EXERCISE REQUIREMENTS: Of all the lines below, output only those starting at the one with "let g := getGroup s x.gkey" and ending at the one with "let s := setConv s g.team x.core x.k kr", both ends included, exactly as written.

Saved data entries
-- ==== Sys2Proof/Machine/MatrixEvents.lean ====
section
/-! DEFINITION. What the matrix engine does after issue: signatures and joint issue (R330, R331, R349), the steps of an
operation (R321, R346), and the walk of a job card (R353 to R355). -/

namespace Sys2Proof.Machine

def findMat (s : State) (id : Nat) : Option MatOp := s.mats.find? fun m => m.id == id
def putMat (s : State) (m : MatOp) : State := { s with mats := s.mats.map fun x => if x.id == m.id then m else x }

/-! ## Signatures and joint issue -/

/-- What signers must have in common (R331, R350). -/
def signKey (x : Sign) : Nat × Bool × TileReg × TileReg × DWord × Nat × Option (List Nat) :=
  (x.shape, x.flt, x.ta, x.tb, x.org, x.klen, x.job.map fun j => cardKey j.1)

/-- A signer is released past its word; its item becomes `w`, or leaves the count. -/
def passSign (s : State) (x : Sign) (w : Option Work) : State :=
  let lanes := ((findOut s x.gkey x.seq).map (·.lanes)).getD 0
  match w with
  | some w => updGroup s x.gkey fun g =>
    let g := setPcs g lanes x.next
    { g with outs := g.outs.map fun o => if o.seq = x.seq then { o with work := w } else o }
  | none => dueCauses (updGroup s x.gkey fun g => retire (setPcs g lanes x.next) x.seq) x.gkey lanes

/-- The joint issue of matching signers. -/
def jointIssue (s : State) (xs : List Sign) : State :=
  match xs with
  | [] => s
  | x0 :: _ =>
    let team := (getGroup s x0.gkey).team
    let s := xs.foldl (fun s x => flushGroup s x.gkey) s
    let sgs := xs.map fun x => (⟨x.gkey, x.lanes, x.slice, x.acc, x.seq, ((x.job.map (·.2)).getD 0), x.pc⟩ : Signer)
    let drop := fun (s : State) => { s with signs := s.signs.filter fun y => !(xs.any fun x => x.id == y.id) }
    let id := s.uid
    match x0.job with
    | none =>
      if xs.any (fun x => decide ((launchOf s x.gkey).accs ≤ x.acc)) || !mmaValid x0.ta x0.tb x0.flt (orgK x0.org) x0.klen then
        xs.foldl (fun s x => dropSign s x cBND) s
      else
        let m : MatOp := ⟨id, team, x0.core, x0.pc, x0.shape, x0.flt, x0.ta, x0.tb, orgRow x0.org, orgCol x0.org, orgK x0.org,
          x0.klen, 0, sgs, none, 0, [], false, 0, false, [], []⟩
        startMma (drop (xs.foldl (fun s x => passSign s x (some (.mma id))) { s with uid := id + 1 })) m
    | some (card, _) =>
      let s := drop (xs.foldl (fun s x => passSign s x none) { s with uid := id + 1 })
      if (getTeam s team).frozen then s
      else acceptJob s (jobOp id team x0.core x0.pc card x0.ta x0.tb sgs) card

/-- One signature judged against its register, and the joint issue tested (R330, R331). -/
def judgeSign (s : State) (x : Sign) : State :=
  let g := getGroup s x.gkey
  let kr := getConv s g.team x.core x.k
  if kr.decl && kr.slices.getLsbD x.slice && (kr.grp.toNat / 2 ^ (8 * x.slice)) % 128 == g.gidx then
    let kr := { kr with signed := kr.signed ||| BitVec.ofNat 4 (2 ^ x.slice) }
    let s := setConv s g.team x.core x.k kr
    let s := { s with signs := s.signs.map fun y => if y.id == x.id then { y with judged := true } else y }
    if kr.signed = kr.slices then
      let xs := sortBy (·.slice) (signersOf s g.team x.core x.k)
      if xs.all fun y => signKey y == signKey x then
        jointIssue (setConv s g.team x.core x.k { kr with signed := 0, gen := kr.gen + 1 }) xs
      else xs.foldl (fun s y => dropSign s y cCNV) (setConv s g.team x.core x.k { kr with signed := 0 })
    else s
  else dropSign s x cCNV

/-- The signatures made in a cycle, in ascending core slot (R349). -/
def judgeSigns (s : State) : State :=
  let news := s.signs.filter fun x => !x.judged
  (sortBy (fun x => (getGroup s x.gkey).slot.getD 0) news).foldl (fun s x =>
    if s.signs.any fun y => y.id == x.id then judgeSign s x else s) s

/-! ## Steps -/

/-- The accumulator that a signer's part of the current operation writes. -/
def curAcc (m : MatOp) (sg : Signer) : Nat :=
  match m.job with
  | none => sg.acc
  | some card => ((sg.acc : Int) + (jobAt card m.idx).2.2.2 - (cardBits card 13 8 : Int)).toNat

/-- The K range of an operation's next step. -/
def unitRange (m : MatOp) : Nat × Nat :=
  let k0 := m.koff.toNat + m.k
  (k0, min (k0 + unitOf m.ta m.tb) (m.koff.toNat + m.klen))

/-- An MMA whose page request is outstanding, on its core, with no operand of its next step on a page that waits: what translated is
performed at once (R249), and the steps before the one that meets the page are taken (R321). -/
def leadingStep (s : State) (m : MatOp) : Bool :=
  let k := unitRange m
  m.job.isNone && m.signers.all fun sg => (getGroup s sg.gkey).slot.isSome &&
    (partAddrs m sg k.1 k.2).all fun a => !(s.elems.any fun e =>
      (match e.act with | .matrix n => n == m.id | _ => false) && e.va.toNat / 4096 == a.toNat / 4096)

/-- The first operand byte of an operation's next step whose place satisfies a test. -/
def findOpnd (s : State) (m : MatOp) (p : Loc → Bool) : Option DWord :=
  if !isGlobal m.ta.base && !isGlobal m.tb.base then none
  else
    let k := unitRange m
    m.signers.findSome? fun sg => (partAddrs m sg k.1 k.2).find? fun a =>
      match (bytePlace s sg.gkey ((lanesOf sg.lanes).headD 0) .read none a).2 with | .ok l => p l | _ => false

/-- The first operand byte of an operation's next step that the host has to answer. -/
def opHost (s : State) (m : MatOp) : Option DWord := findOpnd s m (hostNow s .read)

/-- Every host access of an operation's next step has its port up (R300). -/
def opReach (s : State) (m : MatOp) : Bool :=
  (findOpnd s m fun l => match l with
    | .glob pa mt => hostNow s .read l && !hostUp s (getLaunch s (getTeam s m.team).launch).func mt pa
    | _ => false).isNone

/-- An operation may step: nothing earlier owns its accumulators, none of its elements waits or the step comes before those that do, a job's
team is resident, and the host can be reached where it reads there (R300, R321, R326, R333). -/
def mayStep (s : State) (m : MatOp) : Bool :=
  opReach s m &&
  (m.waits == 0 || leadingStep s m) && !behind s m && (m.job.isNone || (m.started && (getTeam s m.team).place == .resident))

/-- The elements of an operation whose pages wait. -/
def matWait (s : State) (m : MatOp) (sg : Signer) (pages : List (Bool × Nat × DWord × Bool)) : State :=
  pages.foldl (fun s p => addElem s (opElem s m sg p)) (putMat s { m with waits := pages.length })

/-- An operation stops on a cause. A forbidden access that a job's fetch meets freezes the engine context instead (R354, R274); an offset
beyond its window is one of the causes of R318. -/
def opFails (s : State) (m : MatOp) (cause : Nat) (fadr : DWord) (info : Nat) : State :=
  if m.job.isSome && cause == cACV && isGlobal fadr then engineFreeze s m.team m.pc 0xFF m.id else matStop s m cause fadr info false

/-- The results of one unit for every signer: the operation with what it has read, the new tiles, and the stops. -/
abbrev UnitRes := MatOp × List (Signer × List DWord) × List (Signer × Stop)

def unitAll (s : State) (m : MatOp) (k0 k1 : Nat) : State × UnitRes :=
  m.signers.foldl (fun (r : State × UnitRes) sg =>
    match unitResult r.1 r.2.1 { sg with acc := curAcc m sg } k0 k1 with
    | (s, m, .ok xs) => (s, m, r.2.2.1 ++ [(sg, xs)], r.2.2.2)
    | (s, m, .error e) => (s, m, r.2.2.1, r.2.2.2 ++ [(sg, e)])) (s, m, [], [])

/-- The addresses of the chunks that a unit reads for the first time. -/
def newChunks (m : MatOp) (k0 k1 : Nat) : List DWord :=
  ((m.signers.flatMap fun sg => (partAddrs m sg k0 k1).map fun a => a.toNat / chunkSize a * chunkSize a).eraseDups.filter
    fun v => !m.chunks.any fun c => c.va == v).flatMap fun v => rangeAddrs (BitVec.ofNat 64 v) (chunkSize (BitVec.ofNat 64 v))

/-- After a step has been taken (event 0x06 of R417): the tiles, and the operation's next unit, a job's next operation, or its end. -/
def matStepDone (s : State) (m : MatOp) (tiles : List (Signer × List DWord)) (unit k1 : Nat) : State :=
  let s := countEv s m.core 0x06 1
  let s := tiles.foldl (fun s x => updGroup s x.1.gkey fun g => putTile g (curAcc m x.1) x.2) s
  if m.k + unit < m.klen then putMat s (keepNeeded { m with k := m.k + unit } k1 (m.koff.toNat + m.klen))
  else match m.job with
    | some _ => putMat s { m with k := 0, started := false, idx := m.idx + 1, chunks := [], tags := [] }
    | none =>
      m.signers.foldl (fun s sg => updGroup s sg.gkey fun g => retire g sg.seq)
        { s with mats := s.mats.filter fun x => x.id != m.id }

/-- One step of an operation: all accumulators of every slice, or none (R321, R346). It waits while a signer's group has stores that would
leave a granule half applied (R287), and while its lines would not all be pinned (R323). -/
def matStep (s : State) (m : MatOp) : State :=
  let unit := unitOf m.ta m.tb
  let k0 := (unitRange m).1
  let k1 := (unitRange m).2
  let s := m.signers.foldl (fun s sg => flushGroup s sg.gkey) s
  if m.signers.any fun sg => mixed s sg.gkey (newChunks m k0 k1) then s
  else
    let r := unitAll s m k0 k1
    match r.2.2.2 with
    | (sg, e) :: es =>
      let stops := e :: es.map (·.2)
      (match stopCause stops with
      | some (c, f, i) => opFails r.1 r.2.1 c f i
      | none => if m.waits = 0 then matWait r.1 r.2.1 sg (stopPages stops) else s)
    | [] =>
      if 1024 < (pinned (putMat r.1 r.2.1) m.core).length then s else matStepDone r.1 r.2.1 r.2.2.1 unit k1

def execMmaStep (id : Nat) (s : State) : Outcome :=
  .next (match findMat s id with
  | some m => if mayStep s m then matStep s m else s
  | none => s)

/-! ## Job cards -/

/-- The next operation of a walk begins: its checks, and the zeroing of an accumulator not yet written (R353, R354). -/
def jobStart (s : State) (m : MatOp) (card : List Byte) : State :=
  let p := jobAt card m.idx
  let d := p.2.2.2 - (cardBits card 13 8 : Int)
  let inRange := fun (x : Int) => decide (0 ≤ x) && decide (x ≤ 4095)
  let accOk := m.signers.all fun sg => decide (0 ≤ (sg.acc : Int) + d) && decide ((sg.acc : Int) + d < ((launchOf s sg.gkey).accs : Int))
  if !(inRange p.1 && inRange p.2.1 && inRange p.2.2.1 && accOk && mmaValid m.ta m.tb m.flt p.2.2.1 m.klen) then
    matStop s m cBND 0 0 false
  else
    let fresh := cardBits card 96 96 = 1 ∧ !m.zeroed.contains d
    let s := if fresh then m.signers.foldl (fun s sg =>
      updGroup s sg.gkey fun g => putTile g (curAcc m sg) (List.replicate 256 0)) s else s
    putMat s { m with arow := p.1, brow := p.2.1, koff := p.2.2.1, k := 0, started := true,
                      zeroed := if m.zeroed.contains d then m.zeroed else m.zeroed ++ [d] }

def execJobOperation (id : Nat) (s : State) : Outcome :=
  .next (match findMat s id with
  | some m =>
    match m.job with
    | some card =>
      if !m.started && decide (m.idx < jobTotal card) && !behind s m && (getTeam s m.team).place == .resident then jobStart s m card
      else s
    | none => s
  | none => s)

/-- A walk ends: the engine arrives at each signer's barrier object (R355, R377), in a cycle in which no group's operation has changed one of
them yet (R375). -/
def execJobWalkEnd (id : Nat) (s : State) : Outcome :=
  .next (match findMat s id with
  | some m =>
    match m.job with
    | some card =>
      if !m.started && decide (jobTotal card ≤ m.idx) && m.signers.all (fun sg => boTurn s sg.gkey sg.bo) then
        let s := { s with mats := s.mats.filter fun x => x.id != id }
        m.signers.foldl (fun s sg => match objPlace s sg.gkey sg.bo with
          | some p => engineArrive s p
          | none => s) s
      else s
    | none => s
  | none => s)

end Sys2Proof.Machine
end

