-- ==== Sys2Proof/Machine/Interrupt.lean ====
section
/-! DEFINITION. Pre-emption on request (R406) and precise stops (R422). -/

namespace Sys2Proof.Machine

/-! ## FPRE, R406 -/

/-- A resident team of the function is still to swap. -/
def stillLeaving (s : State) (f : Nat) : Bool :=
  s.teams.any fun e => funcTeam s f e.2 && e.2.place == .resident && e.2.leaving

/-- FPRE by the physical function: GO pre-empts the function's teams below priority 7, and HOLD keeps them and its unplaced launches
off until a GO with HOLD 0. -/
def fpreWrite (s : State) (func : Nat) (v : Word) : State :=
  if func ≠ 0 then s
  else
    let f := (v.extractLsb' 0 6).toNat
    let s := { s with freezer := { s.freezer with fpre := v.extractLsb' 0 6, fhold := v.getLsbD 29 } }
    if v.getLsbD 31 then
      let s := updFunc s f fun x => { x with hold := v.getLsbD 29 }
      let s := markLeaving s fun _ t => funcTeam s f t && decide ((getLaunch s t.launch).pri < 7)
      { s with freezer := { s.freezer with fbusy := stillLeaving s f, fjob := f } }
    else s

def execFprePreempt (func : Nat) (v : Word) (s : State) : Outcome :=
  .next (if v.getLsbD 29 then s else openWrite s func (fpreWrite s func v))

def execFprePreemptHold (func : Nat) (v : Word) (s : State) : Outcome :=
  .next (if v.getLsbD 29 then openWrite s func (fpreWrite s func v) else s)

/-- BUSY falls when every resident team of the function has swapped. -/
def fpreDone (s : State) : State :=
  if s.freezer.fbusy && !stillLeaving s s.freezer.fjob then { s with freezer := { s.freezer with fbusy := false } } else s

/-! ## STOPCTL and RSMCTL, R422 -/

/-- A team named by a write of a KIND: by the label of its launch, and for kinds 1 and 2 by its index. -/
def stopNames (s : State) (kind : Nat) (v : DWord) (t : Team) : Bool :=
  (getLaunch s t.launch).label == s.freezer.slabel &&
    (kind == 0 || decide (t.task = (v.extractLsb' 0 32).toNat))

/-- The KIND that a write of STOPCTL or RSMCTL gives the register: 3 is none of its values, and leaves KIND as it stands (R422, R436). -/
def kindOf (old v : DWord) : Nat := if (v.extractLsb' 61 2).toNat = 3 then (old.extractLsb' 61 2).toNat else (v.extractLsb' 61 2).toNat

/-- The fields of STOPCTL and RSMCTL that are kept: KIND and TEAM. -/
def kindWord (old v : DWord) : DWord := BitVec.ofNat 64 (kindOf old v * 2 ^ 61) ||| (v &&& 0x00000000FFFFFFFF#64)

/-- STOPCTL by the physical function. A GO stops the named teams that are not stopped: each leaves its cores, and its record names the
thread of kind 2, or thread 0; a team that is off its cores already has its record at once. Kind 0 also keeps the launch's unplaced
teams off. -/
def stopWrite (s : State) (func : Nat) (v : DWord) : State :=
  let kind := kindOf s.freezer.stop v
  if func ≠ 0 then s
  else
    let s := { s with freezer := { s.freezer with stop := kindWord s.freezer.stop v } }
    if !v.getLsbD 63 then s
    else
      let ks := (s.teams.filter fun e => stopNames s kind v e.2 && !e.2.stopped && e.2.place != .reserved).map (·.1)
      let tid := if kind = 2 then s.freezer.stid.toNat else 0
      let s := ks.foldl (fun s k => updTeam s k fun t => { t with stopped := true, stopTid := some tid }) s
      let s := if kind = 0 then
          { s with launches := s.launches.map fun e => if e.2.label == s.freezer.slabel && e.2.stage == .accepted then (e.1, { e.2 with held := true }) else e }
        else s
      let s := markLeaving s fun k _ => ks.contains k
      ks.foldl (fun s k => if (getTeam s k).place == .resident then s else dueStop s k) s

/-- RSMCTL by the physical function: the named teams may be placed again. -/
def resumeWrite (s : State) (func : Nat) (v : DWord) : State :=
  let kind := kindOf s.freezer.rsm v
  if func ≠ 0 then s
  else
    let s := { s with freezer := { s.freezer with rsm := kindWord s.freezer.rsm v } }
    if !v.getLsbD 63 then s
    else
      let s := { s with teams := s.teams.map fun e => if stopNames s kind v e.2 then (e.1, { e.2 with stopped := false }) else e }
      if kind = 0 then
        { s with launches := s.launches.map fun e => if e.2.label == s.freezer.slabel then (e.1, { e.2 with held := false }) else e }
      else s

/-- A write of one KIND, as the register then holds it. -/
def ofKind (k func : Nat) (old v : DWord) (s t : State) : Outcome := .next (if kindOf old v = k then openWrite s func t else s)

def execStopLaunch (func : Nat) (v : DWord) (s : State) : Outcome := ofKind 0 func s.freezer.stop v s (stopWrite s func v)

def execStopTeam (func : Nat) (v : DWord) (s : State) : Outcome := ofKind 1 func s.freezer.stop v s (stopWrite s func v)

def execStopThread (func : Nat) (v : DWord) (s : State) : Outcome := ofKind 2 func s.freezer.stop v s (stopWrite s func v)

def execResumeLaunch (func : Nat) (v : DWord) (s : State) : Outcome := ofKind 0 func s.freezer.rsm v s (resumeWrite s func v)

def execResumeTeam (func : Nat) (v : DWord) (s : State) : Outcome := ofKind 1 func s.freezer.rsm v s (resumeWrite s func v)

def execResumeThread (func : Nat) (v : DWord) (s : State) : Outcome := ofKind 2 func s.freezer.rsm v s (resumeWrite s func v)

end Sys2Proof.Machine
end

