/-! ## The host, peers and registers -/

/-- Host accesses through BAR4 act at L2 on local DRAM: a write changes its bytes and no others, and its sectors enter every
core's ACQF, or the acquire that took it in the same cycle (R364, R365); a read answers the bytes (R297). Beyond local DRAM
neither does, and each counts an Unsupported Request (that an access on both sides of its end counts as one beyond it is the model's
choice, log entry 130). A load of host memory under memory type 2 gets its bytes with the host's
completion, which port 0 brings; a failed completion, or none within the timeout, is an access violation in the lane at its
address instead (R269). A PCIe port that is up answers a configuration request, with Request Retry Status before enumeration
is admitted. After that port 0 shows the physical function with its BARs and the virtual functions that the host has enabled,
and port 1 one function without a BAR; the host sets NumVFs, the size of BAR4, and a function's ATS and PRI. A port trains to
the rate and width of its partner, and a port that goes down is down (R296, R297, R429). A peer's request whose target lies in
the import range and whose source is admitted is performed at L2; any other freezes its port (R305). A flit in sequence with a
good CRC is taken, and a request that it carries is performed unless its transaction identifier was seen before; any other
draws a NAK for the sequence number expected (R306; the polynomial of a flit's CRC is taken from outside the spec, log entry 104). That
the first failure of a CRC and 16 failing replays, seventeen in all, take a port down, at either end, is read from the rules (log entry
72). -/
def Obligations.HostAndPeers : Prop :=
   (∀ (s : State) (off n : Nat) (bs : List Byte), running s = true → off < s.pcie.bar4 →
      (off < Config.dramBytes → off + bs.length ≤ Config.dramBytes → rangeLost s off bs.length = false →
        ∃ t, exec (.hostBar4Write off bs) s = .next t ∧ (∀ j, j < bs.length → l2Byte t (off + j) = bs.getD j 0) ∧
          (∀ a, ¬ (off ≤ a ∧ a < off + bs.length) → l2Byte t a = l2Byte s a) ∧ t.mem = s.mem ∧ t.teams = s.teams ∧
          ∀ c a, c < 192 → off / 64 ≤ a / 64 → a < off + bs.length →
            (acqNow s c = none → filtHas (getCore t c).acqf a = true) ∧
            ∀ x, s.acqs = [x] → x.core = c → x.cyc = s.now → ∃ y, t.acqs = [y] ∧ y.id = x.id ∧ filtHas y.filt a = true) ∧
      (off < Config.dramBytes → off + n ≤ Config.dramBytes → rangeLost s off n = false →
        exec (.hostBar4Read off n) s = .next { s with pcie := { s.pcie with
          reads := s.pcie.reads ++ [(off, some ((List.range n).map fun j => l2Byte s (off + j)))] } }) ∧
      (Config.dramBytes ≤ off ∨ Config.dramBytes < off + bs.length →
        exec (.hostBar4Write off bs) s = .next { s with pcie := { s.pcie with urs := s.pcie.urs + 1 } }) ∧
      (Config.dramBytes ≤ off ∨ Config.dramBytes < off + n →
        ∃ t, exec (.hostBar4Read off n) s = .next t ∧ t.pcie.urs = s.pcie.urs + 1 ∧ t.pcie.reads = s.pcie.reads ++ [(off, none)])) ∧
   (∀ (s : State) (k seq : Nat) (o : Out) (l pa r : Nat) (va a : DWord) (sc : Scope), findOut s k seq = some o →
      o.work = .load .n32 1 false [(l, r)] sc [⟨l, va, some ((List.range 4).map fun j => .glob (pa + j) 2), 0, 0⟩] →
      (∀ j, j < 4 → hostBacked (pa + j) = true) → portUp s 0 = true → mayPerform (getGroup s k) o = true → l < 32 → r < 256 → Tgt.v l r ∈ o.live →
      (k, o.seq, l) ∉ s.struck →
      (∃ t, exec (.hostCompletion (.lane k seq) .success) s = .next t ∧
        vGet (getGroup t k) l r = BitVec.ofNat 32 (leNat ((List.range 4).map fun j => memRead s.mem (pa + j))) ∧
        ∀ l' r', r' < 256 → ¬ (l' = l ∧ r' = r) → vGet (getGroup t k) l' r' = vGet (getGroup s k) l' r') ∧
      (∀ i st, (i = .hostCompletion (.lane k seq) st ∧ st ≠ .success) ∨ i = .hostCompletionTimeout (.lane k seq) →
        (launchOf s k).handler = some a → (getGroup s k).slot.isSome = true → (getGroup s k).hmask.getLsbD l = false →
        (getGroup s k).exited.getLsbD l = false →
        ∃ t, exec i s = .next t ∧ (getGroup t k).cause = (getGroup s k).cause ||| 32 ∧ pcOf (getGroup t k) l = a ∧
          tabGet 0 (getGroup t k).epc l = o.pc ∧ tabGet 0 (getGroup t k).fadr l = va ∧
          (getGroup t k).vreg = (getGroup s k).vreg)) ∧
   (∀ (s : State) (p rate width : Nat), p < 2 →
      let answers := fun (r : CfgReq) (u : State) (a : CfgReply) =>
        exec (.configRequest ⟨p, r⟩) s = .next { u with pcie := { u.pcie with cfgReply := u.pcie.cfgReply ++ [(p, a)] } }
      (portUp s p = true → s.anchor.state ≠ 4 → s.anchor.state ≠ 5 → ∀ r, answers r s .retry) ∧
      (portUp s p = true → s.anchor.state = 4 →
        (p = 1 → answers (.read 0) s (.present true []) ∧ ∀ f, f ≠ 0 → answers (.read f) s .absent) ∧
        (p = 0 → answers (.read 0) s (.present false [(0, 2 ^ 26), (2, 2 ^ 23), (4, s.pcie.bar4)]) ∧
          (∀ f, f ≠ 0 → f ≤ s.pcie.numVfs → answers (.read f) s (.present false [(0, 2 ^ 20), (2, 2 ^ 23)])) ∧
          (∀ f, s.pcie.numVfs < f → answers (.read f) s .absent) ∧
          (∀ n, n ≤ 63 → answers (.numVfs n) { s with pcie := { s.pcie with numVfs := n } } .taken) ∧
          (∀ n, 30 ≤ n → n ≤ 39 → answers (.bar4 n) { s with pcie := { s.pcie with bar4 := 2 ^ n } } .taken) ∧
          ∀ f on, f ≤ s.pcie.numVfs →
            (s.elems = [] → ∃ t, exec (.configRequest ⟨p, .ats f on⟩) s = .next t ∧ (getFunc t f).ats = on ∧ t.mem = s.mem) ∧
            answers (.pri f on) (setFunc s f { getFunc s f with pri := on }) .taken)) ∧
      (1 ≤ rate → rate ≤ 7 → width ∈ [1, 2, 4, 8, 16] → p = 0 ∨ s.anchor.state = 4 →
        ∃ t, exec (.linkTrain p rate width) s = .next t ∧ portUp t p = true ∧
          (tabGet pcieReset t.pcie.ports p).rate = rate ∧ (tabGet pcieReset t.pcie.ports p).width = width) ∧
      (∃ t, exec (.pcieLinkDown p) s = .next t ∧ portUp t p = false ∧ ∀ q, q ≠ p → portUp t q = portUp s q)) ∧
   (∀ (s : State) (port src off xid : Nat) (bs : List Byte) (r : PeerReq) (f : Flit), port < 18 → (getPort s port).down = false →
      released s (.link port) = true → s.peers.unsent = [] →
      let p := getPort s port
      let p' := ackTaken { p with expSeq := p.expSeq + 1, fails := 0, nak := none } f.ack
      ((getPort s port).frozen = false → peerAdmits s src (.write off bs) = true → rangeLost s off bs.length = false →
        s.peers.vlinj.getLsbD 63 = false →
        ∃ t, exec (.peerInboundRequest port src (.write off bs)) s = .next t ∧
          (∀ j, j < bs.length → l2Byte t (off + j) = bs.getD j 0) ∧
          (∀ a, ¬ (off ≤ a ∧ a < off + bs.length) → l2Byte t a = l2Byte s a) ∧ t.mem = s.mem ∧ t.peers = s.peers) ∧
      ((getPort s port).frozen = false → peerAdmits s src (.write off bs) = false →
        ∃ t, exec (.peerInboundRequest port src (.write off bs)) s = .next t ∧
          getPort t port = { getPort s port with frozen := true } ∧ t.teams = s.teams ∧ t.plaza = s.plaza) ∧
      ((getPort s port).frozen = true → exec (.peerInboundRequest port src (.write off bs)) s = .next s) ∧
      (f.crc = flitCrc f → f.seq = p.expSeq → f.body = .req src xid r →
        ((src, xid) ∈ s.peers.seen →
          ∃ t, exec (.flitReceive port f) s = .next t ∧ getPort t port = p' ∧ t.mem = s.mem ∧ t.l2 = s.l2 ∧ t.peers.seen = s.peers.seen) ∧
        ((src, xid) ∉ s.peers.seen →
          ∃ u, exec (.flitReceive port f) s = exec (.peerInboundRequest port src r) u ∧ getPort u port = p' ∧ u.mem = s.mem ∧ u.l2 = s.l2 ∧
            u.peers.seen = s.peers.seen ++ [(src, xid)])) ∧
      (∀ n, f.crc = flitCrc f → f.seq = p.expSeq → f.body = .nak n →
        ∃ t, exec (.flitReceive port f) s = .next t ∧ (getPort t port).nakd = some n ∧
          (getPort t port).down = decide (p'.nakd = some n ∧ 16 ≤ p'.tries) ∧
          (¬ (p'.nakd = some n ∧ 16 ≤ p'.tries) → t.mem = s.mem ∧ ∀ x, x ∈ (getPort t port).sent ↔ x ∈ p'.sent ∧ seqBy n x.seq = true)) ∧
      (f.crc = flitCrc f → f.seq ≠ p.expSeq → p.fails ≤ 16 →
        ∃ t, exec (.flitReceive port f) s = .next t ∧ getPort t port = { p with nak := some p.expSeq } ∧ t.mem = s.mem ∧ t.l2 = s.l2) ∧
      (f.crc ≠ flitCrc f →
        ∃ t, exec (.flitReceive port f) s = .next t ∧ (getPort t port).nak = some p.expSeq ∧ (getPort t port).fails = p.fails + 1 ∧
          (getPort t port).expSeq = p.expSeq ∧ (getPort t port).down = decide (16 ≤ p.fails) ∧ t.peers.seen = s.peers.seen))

SOLUTION TO THIS EXERCISE:
  let g := getGroup s x.gkey
  let kr := getConv s g.team x.core x.k
  if kr.decl && kr.slices.getLsbD x.slice && (kr.grp.toNat / 2 ^ (8 * x.slice)) % 128 == g.gidx then
    let kr := { kr with signed := kr.signed ||| BitVec.ofNat 4 (2 ^ x.slice) }
    let s := setConv s g.team x.core x.k kr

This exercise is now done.